# Winter Is Coming...



## JediPat (Sep 19, 2018)

What are you doing to prep your coops and runs for the winter months ahead? 

Here in Idaho we just use extra straw/shavings to insulate the coop and keep everything dry. We also bust out the heated water dish as it tends to get a bit chilly. Besides that our girls tend to do very well regardless of breed, we let egg production fall off (no fake lighting) and keep them fat and sassy.


----------



## robin416 (Sep 8, 2013)

Here I drop the tarps on three sides and leave them down during the "cold" months. During the night time hours a fourth is dropped to make me feel better. 

In five years I've only had the waterers freeze once. 

And your comment about the birds doing well in Winter is a testament to your coop being right with ventilation. That might be something to help others with.


----------



## JediPat (Sep 19, 2018)

robin416 said:


> And your comment about the birds doing well in Winter is a testament to your coop being right with ventilation. That might be something to help others with.


I don't know how I missed this reply...sorry. My coop was built by my grandpa, it has blue vinyl siding and a tin/shingled roof. It matches our house and shop very well. With that being said...I could never build anything like this myself...it needs some upkeep done to it before winter and I should have that done tomorrow. My wife and I also just extended the run because I got the ok to bring home a "couple" more birds.


----------



## robin416 (Sep 8, 2013)

Oh oh. By extended did you make it at least a 1/4 acre? 

What I was getting at is that the ventilation is spot on. For some reason I think you're in a fairly cold Winter environment.


----------



## JediPat (Sep 19, 2018)

I live in a farming town with a double sized lot, 1/4 of one of those lots is now the chickens to roam when they aren't free ranging. I only let the free with I am able to be out with them. My flock is small, I run between 4 to 10 birds at a time. When I get a new one I usually give 1 or 2 away to keep somewhat fresh egg layers in the rotation. 

I live in Western Idaho...just 2 years ago we had several feet of record breaking snowfall.

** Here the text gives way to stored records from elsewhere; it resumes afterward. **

@[simp] theorem State.setProposal_rstAsserted (s : State) (k : Fin 4) (x : Option Proposal) :
    (s.setProposal k x).rstAsserted = s.rstAsserted := rfl

@[simp] theorem State.setProposal_pfwAsserted (s : State) (k : Fin 4) (x : Option Proposal) :
    (s.setProposal k x).pfwAsserted = s.pfwAsserted := rfl

@[simp] theorem State.setProposal_ports (s : State) (k : Fin 4) (x : Option Proposal) :
    (s.setProposal k x).ports = s.ports := rfl

@[simp] theorem State.setProposal_lastGranted (s : State) (k : Fin 4) (x : Option Proposal) :
    (s.setProposal k x).lastGranted = s.lastGranted := rfl

@[simp] theorem State.setProposal_table (s : State) (k : Fin 4) (x : Option Proposal) :
    (s.setProposal k x).table = s.table := rfl

@[simp] theorem State.setProposal_frozen (s : State) (k : Fin 4) (x : Option Proposal) :
    (s.setProposal k x).frozen = s.frozen := rfl

@[simp] theorem State.setProposal_lifetime (s : State) (k : Fin 4) (x : Option Proposal) :
    (s.setProposal k x).lifetime = s.lifetime := rfl

@[simp] theorem State.setProposal_autosaveOnWorsen (s : State) (k : Fin 4) (x : Option Proposal) :
    (s.setProposal k x).autosaveOnWorsen = s.autosaveOnWorsen := rfl

@[simp] theorem State.setProposal_autosaveInterval (s : State) (k : Fin 4) (x : Option Proposal) :
    (s.setProposal k x).autosaveInterval = s.autosaveInterval := rfl

@[simp] theorem State.setProposal_settingsUnsaved (s : State) (k : Fin 4) (x : Option Proposal) :
    (s.setProposal k x).settingsUnsaved = s.settingsUnsaved := rfl

@[simp] theorem State.setProposal_verdict (s : State) (k : Fin 4) (x : Option Proposal) :
    (s.setProposal k x).verdict = s.verdict := rfl

@[simp] theorem State.setProposal_verdictSeq (s : State) (k : Fin 4) (x : Option Proposal) :
    (s.setProposal k x).verdictSeq = s.verdictSeq := rfl

@[simp] theorem State.setProposal_verdictSince (s : State) (k : Fin 4) (x : Option Proposal) :
    (s.setProposal k x).verdictSince = s.verdictSince := rfl

@[simp] theorem State.setProposal_uptime (s : State) (k : Fin 4) (x : Option Proposal) :
    (s.setProposal k x).uptime = s.uptime := rfl

@[simp] theorem State.setProposal_inputs (s : State) (k : Fin 4) (x : Option Proposal) :
    (s.setProposal k x).inputs = s.inputs := rfl

@[simp] theorem State.setProposal_windows (s : State) (k : Fin 4) (x : Option Proposal) :
    (s.setProposal k x).windows = s.windows := rfl

@[simp] theorem State.setProposal_joined (s : State) (k : Fin 4) (x : Option Proposal) :
    (s.setProposal k x).joined = s.joined := rfl

@[simp] theorem State.setProposal_notices (s : State) (k : Fin 4) (x : Option Proposal) :
    (s.setProposal k x).notices = s.notices := rfl

@[simp] theorem State.setProposal_history (s : State) (k : Fin 4) (x : Option Proposal) :
    (s.setProposal k x).history = s.history := rfl

@[simp] theorem State.setProposal_proposals (s : State) (k : Fin 4) (x : Option Proposal) :
    (s.setProposal k x).proposals = s.proposals.set k x := rfl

We see the negatives for a month or two, nothing crazy. Our weather is known for being erratic and extreme, lol.


----------



## robin416 (Sep 8, 2013)

Any place that snows is cold to my way of thinking. But then I have heat that can toast you with humidity that is miserable. And bugs, lots of bugs. We've had warm winters the past several years so there has been a wildlife and bug population explosion. 

You do what I do, here my birds can only be out if I'm home. Just too many potential threats here. The Silkies I have left would have no chance.


----------